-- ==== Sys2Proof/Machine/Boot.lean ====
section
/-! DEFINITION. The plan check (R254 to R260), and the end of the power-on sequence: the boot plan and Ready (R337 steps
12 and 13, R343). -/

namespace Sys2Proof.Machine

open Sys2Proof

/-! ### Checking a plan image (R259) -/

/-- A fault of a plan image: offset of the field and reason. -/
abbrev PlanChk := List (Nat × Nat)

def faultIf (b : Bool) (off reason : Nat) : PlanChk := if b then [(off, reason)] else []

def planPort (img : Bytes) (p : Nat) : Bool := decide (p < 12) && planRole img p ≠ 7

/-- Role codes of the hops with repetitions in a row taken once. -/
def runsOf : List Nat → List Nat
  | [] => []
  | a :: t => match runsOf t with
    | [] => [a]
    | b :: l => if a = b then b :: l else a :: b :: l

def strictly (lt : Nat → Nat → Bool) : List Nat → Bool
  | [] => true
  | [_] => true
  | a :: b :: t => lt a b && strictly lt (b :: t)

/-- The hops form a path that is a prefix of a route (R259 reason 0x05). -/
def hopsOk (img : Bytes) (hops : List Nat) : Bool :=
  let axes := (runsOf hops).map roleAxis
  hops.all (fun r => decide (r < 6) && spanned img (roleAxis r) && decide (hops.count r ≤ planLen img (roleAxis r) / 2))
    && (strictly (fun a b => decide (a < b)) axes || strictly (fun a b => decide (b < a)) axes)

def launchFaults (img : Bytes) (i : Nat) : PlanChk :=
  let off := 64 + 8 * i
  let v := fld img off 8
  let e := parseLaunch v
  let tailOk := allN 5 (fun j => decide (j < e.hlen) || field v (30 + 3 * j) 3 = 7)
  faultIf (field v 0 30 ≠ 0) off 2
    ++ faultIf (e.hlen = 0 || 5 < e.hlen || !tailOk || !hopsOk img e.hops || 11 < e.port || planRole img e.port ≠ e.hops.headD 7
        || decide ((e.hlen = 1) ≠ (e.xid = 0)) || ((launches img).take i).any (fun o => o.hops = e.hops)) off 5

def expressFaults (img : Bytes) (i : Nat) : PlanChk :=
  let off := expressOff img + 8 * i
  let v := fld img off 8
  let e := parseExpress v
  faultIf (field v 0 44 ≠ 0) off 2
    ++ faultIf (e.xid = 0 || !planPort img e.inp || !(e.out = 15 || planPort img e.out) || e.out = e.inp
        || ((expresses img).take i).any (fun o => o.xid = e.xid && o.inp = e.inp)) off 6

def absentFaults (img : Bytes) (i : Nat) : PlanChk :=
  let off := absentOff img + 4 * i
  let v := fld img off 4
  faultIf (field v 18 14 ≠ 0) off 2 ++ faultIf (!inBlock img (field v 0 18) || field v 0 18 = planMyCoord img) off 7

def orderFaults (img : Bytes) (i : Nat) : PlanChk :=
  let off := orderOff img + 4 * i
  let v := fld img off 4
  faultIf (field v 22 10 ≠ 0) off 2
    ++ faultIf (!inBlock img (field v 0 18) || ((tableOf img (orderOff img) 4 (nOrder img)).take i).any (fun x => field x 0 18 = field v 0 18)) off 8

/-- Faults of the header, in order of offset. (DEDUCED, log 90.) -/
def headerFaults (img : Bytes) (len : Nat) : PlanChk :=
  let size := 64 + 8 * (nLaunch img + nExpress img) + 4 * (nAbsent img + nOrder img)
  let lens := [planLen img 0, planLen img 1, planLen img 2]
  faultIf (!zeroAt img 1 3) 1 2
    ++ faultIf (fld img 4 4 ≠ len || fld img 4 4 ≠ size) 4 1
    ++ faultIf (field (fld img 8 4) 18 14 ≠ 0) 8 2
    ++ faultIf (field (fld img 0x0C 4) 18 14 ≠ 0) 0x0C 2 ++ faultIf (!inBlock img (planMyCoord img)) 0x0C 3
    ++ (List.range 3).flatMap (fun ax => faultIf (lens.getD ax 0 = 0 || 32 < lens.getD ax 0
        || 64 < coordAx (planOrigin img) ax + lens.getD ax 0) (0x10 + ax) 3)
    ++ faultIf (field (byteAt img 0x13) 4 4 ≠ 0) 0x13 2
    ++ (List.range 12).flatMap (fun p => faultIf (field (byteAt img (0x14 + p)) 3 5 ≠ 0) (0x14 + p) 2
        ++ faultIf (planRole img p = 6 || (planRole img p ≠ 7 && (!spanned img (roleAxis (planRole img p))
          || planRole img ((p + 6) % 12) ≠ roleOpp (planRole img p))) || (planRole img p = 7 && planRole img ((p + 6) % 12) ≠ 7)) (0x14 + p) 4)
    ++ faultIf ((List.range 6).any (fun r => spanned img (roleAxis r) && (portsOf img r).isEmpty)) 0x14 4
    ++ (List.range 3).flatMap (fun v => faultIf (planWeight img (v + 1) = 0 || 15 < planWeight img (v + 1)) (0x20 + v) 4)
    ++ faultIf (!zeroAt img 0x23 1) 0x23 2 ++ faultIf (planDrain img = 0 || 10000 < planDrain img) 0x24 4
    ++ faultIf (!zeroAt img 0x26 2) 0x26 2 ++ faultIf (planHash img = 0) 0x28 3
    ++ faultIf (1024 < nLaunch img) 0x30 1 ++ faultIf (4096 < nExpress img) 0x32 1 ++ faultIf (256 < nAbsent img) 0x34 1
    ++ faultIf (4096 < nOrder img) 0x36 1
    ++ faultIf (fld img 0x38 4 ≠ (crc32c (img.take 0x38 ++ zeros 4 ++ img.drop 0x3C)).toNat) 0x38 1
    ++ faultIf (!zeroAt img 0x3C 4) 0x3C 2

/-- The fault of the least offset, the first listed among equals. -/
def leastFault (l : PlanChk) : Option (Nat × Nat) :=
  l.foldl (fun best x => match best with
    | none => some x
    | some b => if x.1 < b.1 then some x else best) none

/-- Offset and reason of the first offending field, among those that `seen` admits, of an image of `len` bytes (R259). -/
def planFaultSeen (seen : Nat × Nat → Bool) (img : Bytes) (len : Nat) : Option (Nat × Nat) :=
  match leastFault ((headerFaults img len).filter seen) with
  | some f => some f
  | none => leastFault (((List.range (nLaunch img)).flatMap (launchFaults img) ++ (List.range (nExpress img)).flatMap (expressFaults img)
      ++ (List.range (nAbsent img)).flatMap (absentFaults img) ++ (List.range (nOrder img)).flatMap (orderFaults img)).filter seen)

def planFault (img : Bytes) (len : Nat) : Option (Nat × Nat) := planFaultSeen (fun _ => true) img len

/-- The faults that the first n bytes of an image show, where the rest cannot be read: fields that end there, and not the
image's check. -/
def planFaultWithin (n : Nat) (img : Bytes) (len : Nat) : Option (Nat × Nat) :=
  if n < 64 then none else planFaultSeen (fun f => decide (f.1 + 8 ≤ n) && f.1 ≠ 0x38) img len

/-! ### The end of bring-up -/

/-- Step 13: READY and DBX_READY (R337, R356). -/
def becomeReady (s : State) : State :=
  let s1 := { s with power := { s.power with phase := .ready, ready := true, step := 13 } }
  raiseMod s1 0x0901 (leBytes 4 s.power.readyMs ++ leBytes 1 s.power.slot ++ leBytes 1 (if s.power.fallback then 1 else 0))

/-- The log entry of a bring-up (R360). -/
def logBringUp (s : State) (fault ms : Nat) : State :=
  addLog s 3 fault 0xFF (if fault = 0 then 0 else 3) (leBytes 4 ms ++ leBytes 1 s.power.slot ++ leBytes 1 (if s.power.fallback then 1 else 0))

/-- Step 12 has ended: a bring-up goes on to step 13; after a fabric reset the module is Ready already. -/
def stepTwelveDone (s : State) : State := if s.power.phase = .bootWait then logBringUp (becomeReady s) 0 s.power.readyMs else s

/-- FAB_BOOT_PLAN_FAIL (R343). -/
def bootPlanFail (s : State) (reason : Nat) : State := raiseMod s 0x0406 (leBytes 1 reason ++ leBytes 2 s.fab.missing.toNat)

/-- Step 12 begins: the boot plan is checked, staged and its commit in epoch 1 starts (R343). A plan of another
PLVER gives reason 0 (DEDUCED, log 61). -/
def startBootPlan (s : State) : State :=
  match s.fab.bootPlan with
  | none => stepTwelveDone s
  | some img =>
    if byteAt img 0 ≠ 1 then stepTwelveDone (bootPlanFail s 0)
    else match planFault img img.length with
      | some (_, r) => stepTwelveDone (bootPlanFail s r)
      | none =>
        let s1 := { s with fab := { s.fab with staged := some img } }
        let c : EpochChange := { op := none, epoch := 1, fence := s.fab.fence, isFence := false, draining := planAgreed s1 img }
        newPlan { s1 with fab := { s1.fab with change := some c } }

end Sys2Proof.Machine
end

PROBLEM DESCRIPTION:
Where does "decide" appear in the listing? Show every line that has it.

ANSWER TO THIS EXERCISE:
def planPort (img : Bytes) (p : Nat) : Bool := decide (p < 12) && planRole img p ≠ 7
  hops.all (fun r => decide (r < 6) && spanned img (roleAxis r) && decide (hops.count r ≤ planLen img (roleAxis r) / 2))
    && (strictly (fun a b => decide (a < b)) axes || strictly (fun a b => decide (b < a)) axes)
  let tailOk := allN 5 (fun j => decide (j < e.hlen) || field v (30 + 3 * j) 3 = 7)
        || decide ((e.hlen = 1) ≠ (e.xid = 0)) || ((launches img).take i).any (fun o => o.hops = e.hops)) off 5
  if n < 64 then none else planFaultSeen (fun f => decide (f.1 + 8 ≤ n) && f.1 ≠ 0x38) img len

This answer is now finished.